KUTAISI, Georgia 9 November 2009 – The young people milling around the clean, bright halls of the special education centre in the city of Kutaisi in western Georgia greet visitors politely. They are part of a pilot programme for rehabilitating juveniles in conflict with the law.

The rehabilitation centre in Kutaisi, like its counterparts in Batumi and Rustavi, was opened as part of the drive to keep youngsters out of prison.

A 17-year-old named Bezhan looks confidently into the camera of a news crew and introduces himself. “I like it here,” he says. “I am learning English and I hope one day to go to study in England.”

Alternatives to probation

The three-year project to reform the juvenile justice system was launched in March 2008 as a partnership between the Ministry of Justice, the Ministry of Corrections and Legal Assistance, UNICEF and Penal Reform International, with support from the Government of the Netherlands.

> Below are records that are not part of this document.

/-! ### Channel processing (06_channel_processing.md) -/

/-- A run of the tone detector from one anchor (R173, R174). -/
structure ToneRun where
  /-- Elapsed boundary of the anchor, and the number of the block that is delivered next. -/
  anchor : Nat
  block : Nat
  /-- Blocks that its stream completed before a new anchor or a break (R176); none: it goes on. -/
  stop : Option Nat
  /-- L, P and the sample period, `TONE_FREQ`, and `TONE_CTRL`. -/
  len : Nat
  pre : Nat
  period : Nat
  freq : W32
  ctrl : W32
  above : Bool
  deriving DecidableEq, Repr

/-- A channel datapath beside its registers. -/
structure Chan where
  /-- `CH_FIR_STATUS.active_wr` (R162). -/
  activeWr : Bool
  /-- Units of the load account handed over for the FIR of this input (R297). -/
  firHeld : Nat
  /-- Elapsed boundary of the decimator's anchor (R168). -/
  decAnchor : Nat
  /-- The tone detector while it runs; its earlier runs with blocks still to be delivered, oldest first; and whether a break left a
  block open (R176). -/
  tone : Option ToneRun
  toneDue : List ToneRun
  toneOpen : Bool
  mag : W64
  info : W32
  start : W64
  deriving DecidableEq, Repr

/-- A channel at cold reset (R179). -/
def Chan.reset : Chan :=
  { activeWr := false, firHeld := 0, decAnchor := 0, tone := none, toneDue := [], toneOpen := false, mag := 0, info := 0, start := 0 }

/-! ### Trigger (07_trigger.md). Times marked "fine" are elapsed ticks x 65,536. -/

/-- A KTS on its way: its fine time, and its tick words and word 2 as they will be read. -/
structure Kts where
  at_ : Nat
  ticks : W64
  word2 : W32
  deriving DecidableEq, Repr

/-- A fire of a cell, or a change of the state that programs see (R189, R192). -/
structure CellItem where
  cell : Nat
  fire : Bool
  kts : Kts
  deriving DecidableEq, Repr

/-- A trigger cell (R184, R186, R189). -/
structure TCell where
  /-- It has had its first value since its last start. -/
  started : Bool
  qU : Bool
  qLo : Bool
  rU : Bool
  fU : Bool
  rLo : Bool
  fLo : Bool
  /-- `above` of a TONE cell's last block. -/
  above : Bool
  /-- The last two samples, newest first: elapsed tick, word, flagged. -/
  prev : List (Nat × Int × Bool)
  /-- Open measurements of positive and negative kind, and the wait of a WINDOW: fine time, interpolated (wait: enter). -/
  openP : Option (Nat × Bool)
  openN : Option (Nat × Bool)
  wait : Option (Nat × Bool × Bool)
  deriving DecidableEq, Repr

/-- A candidate (R197, R198): program, KTS, elapsed evaluation tick. -/
structure Cand where
  prog : Nat
  kts : Kts
  tq : Nat
  deriving DecidableEq, Repr

/-- What falls at a decision tick (R201, R202): a final trigger, or the drop events of a vector. -/
inductive Decision where
  | final (tdec : Nat) (c : Cand)
  | drop (tdec src : Nat)
  deriving DecidableEq, Repr

/-- A trigger program (R198 to R201). -/
structure TProg where
  armed : Bool
  tA : Nat
  /-- The end t_A + W of a TIME window, fine, once it has passed (R583): only a fire at or before it still counts. -/
  ended : Option Nat
  n : Nat
  prevP : Bool
  /-- T_f, fine; none after a clear. -/
  tf : Option Nat
  d : Nat
  bucket : Nat
  bucketVec : Nat
  deriving DecidableEq, Repr

/-- The trigger block. -/
structure Trig where
  cells : Vector TCell 16
  progs : Vector TProg 4
  /-- Items of the evaluation tick under way (R196). -/
  tick : Nat
  items : List CellItem
  /-- Candidates not yet through holdoff and limits, and decisions to come, in order. -/
  cands : List Cand
  decisions : List Decision
  agg : Nat
  aggVec : Nat
  deriving DecidableEq, Repr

It aims to help the Government of Georgia with policy and legal reform, as well as training for those working in the juvenile justice system and the expansion of rehabilitation programmes for children in conflict with the law.

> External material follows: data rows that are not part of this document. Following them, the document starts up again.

-- ==== Sys2Proof/Machine/Operands.lean ====
section
/-! DEFINITION. Operand forms of the core instructions: immediates, addresses, ranges of the data space, branch targets,
register ranges, permit units (02 R41, R45; 12 R313, R315, R320, R322, R324, R331). -/

namespace Sys2Proof.Machine

/-- sext(imm15). -/
def sext15 (i : BitVec 15) : W32 := i.signExtend 32

/-- zext(imm15). -/
def zext15 (i : BitVec 15) : W32 := i.setWidth 32

/-- `[ga + imm]`: ga + sext(imm15), modulo 2^32. -/
def Core.ea (c : Core) (ga : Fin 32) (i : BitVec 15) : W32 := c.rd ga + sext15 i

/-- A branch target: the address of the branch + sext(off13) (R322). -/
def target (pc : W32) (off : BitVec 13) : W32 := pc + off.signExtend 32

/-- The range of R41 that holds the n bytes from a: false DMEM, true SMEM. -/
def dataRange (a n : Nat) : Option Bool :=
  if a + n ≤ 0x2000 then some false else if 0x10000 ≤ a ∧ a + n ≤ 0x50000 then some true else none

/-- The DCS address of ga + sext(imm15): bits [23:0] (R324). -/
def Core.dcsAddr (c : Core) (ga : Fin 32) (i : BitVec 15) : W32 := c.ea ga i &&& 0xFFFFFF

/-- An address that halts with DCS_ADDR (R45). -/
def dcsBad (a : W32) : Bool := decide (a.toNat % 4 ≠ 0) || decide (0x800000 ≤ a.toNat)

/-- The values of n registers from k, rising. -/
def Core.rdN (c : Core) (k n : Nat) : List W32 := (List.range n).map (fun i => c.rd (k + i))

/-- The core with words written to the registers from k on. -/
def Core.wrN (c : Core) (k : Nat) : List W32 → Core
  | [] => c
  | w :: r => (c.wr k w).wrN (k + 1) r

/-- The units of a PERMIT, a 34-bit value (R331). -/
def permitUnits (v : Nat) : Units := { core := v % 1024, conv := v / 2 ^ 10 % 256, hbm0 := v / 2 ^ 18 % 256, hbm1 := v / 2 ^ 26 % 256 }

end Sys2Proof.Machine
end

An integral part of the reform effort is ensuring that, where appropriate, young people are not prosecuted for minor or less serious offences and, if prosecuted, are given a non-custodial sentence. Probation is currently the only alternative to a prison term in Georgia.

A door to social services

The Kutaisi centre's Director, Khatuna Javakhadze, says that for most of its young clients – 90 per cent of whom come from families who live below the poverty line – the centre represents their first opportunity to avail themselves of social and psychological support services.

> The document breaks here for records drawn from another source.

/-- From elapsed boundary b the previous table serves for a current one that has failed, and if that fails too the slice is retired
(R128 steps 2 and 3). -/
def State.fallBack (s : State) (sl b : Nat) : State :=
  let h := s.headOf (sl / 3)
  let f := s.fs h
  if tableOk ((s.slice sl).table f 1) then
    (s.modSlice sl (fun x => { x with tables := modAt x.tables (2 * f) (fun _ => x.table f 1) })).bump (R.calFallbackCount h)
  else ((s.retireSlice sl b).calAlert h 4 sl).modSlice sl (fun x => { x with tablesLost := true })

/-- The check of a table as it is loaded at elapsed boundary b (R128): answers whether it passed. What replaces it serves from b
(R143; DEDUCED, log entry 21). -/
def State.checkTable (s : State) (sl b : Nat) : Bool × State :=
  if s.tableFails sl then (false, (s.tableAlarm sl).fallBack sl b) else (true, s)

/-- A slice serves in a slot of a running signal: its table is in force (R126). -/
def State.serving (s : State) (sl : Nat) : Bool :=
  let x := s.inp (s.headOf (sl / 3))
  x.running && x.slots.contains (some sl)

/-- The tables that serve from elapsed boundary b are checked as they are loaded (R128); a slice that takes the slot of one that is
retired is checked in its turn. -/
def State.loadTables (b : Nat) : Nat → State → State
  | 0, s => s
  | k + 1, s => match (upTo 24).find? (fun sl => s.serving sl && s.tableFails sl) with
    | none => s
    | some sl => State.loadTables b k (s.checkTable sl b).2

end Sys2Proof.Machine
end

“Our greatest hope for the young people who attend the centre is that they won’t re-offend,” Mr. Javakhadze notes. He points to the centre's recent recommendation that the probation bureau remove the conditional sentence of a young man who attended the facility for four months after assaulting an out-of-uniform policeman.

“He came here and we worked with him, focusing on sports activities, which he had been involved in since the age of five or six,” says Mr. Javakhadze. “Now he is fully engaged in those activities, and he is attending school.”

Reintegrating young people into society

Activities at the centre are led by the youths themselves. The young people plan their own rehabilitation, thus building the self-sufficiency they will need in life. English-language and computer lessons are popular choices; both are already in progress at the centre, as are driving lessons.

Most of the centre’s clients are more interested in learning vocational skills than in attending university. A key part of the centre’s work, therefore, is finding companies willing to train and work with the young probationers.

“When we meet with resistance in this respect, we explain that working with our young people is very important in helping them to integrate into society,” Mr. Javakhadze explains, noting that combating the stigma attached to juveniles in conflict with the law is another of the centre’s aims.

The centre’s support services are not confined to the young offenders. Staff make a special effort to include their clients’ parents in the rehabilitation programme, holding meetings with them two to three times a month. They also refer families in social and economic need to state agencies or non-governmental organizations that can help them.

“I just like it here. We go on great excursions. I have friends here and I like all the people who work here,” said Dato, 16.